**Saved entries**
================================

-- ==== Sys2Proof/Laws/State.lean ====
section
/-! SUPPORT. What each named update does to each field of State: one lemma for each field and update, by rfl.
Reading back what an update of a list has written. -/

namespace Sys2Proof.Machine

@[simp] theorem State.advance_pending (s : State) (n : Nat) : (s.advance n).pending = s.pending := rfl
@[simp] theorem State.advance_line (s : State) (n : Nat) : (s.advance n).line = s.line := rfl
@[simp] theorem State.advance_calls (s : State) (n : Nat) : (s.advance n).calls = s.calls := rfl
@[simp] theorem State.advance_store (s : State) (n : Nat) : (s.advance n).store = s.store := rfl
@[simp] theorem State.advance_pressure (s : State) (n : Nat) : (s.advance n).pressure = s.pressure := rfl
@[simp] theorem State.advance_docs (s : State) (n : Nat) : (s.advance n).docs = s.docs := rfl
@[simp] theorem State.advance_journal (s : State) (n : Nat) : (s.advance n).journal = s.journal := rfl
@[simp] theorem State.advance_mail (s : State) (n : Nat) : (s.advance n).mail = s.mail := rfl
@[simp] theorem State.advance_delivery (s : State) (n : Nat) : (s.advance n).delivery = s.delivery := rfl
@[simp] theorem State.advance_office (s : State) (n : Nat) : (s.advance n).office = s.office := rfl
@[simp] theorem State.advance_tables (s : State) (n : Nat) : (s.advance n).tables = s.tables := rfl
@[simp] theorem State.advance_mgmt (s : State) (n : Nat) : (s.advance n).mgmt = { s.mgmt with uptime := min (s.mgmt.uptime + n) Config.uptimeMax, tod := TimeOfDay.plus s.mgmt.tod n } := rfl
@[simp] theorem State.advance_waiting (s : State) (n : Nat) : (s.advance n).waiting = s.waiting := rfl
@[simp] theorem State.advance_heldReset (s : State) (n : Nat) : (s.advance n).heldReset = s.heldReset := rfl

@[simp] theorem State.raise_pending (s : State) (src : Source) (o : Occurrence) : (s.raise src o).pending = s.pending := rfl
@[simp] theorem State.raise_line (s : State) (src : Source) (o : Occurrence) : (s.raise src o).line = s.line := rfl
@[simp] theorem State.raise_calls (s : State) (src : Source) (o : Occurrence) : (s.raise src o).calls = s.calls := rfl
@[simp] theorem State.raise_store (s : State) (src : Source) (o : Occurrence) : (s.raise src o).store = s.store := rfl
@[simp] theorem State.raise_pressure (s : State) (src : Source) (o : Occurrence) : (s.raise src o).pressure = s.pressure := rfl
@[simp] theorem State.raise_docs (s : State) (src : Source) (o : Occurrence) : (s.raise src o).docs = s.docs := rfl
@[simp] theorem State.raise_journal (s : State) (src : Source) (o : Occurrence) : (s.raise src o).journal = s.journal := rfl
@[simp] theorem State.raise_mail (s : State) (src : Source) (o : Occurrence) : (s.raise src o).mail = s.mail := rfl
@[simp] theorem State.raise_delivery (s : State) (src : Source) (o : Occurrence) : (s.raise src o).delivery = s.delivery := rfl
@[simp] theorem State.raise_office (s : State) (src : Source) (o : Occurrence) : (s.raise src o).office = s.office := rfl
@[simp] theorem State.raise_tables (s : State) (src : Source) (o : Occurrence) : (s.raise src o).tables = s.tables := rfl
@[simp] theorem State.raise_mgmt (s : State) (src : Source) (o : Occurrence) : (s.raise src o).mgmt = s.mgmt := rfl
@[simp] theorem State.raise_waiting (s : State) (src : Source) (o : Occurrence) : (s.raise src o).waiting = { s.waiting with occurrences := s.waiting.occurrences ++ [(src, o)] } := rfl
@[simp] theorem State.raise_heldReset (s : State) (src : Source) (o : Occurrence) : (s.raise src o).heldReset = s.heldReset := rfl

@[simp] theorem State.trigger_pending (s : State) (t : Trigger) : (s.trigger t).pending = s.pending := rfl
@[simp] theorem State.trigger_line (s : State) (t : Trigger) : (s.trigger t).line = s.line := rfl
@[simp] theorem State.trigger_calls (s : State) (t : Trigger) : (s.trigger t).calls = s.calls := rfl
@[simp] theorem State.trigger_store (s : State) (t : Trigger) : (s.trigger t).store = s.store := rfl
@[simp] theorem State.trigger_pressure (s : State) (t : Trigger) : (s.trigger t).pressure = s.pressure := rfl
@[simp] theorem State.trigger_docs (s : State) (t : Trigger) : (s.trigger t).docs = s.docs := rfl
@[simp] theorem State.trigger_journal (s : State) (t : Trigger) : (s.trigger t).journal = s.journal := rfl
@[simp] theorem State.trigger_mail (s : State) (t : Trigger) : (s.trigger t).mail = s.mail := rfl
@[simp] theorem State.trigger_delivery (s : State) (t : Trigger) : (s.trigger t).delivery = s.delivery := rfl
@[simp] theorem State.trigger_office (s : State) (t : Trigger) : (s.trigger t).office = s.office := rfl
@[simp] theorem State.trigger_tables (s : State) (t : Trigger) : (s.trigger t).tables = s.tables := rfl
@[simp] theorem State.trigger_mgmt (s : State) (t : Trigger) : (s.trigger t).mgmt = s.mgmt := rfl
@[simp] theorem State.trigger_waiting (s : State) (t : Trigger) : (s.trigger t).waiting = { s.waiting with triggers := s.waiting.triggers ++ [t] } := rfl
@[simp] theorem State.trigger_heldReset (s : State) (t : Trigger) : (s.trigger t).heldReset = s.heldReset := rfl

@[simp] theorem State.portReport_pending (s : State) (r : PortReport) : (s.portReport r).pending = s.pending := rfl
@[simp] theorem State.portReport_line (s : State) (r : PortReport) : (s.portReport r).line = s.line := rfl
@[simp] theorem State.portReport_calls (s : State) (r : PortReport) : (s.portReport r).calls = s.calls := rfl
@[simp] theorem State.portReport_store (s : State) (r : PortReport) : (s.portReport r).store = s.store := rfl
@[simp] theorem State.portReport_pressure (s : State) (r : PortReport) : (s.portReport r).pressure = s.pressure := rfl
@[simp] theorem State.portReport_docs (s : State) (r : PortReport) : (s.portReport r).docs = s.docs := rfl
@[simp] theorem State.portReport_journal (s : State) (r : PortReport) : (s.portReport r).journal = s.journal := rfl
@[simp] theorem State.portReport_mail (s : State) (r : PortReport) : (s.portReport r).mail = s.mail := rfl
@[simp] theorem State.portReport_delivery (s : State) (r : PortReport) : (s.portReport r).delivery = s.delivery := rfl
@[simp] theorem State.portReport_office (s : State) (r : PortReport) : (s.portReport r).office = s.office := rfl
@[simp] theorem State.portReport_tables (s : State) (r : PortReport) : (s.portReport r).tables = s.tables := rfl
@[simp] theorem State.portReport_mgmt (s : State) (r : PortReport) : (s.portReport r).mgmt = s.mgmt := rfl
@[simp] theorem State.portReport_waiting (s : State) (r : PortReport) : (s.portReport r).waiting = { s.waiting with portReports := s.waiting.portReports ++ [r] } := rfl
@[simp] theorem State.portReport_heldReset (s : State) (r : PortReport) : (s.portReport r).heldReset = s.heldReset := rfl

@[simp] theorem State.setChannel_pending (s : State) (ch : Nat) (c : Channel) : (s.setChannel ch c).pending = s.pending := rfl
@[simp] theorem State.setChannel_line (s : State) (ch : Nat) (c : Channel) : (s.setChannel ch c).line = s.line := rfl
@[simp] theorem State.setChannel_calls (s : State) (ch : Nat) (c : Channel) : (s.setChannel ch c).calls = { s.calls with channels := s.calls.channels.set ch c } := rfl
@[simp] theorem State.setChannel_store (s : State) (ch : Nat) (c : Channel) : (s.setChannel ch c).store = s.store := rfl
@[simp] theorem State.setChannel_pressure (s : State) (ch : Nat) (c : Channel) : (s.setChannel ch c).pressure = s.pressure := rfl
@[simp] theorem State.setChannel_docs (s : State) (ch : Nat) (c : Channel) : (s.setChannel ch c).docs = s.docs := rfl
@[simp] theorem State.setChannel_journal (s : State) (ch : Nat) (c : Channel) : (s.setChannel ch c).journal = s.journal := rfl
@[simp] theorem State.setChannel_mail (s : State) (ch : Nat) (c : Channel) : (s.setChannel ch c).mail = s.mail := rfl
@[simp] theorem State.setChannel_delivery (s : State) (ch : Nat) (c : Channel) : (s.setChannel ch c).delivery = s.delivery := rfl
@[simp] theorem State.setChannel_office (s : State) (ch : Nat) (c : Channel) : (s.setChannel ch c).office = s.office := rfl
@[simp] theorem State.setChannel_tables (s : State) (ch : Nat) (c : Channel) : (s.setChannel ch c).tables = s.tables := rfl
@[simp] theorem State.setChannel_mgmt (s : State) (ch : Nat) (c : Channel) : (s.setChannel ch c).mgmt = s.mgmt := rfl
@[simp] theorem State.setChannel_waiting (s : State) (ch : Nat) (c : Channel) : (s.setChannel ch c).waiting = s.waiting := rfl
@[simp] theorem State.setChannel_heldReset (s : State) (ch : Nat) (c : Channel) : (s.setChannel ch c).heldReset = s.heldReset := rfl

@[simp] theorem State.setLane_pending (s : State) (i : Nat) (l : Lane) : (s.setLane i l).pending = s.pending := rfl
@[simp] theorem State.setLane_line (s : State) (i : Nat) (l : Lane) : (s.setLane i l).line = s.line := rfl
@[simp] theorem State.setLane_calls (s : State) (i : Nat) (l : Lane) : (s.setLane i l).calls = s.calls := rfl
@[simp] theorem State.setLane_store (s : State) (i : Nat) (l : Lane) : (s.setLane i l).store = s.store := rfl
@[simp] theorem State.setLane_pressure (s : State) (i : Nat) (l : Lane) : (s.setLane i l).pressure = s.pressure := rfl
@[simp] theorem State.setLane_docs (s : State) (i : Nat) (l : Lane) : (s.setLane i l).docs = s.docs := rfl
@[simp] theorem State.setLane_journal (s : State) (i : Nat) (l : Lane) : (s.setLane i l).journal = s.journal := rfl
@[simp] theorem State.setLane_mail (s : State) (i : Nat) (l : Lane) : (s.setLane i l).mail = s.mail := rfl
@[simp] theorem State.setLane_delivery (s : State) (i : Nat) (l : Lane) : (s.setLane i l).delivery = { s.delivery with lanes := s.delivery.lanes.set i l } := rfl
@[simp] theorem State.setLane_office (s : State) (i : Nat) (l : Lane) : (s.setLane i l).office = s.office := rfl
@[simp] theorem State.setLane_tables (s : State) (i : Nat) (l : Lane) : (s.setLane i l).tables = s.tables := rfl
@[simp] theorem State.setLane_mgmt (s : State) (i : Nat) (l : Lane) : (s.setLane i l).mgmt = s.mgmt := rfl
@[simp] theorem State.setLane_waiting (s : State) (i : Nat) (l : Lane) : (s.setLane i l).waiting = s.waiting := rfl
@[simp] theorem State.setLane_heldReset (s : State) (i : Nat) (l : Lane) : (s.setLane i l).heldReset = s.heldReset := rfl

================================

**BRIEF**
From the records above, copy only the lines starting with the line that holds "o).pressure = s.pressure := rfl" and going on through the line that holds "t).mail = s.mail := rfl", exactly as written.

**RESPONSE BELOW**
@[simp] theorem State.raise_pressure (s : State) (src : Source) (o : Occurrence) : (s.raise src o).pressure = s.pressure := rfl
@[simp] theorem State.raise_docs (s : State) (src : Source) (o : Occurrence) : (s.raise src o).docs = s.docs := rfl
@[simp] theorem State.raise_journal (s : State) (src : Source) (o : Occurrence) : (s.raise src o).journal = s.journal := rfl
@[simp] theorem State.raise_mail (s : State) (src : Source) (o : Occurrence) : (s.raise src o).mail = s.mail := rfl
@[simp] theorem State.raise_delivery (s : State) (src : Source) (o : Occurrence) : (s.raise src o).delivery = s.delivery := rfl
@[simp] theorem State.raise_office (s : State) (src : Source) (o : Occurrence) : (s.raise src o).office = s.office := rfl
@[simp] theorem State.raise_tables (s : State) (src : Source) (o : Occurrence) : (s.raise src o).tables = s.tables := rfl
@[simp] theorem State.raise_mgmt (s : State) (src : Source) (o : Occurrence) : (s.raise src o).mgmt = s.mgmt := rfl
@[simp] theorem State.raise_waiting (s : State) (src : Source) (o : Occurrence) : (s.raise src o).waiting = { s.waiting with occurrences := s.waiting.occurrences ++ [(src, o)] } := rfl
@[simp] theorem State.raise_heldReset (s : State) (src : Source) (o : Occurrence) : (s.raise src o).heldReset = s.heldReset := rfl

@[simp] theorem State.trigger_pending (s : State) (t : Trigger) : (s.trigger t).pending = s.pending := rfl
@[simp] theorem State.trigger_line (s : State) (t : Trigger) : (s.trigger t).line = s.line := rfl
@[simp] theorem State.trigger_calls (s : State) (t : Trigger) : (s.trigger t).calls = s.calls := rfl
@[simp] theorem State.trigger_store (s : State) (t : Trigger) : (s.trigger t).store = s.store := rfl
@[simp] theorem State.trigger_pressure (s : State) (t : Trigger) : (s.trigger t).pressure = s.pressure := rfl
@[simp] theorem State.trigger_docs (s : State) (t : Trigger) : (s.trigger t).docs = s.docs := rfl
@[simp] theorem State.trigger_journal (s : State) (t : Trigger) : (s.trigger t).journal = s.journal := rfl
@[simp] theorem State.trigger_mail (s : State) (t : Trigger) : (s.trigger t).mail = s.mail := rfl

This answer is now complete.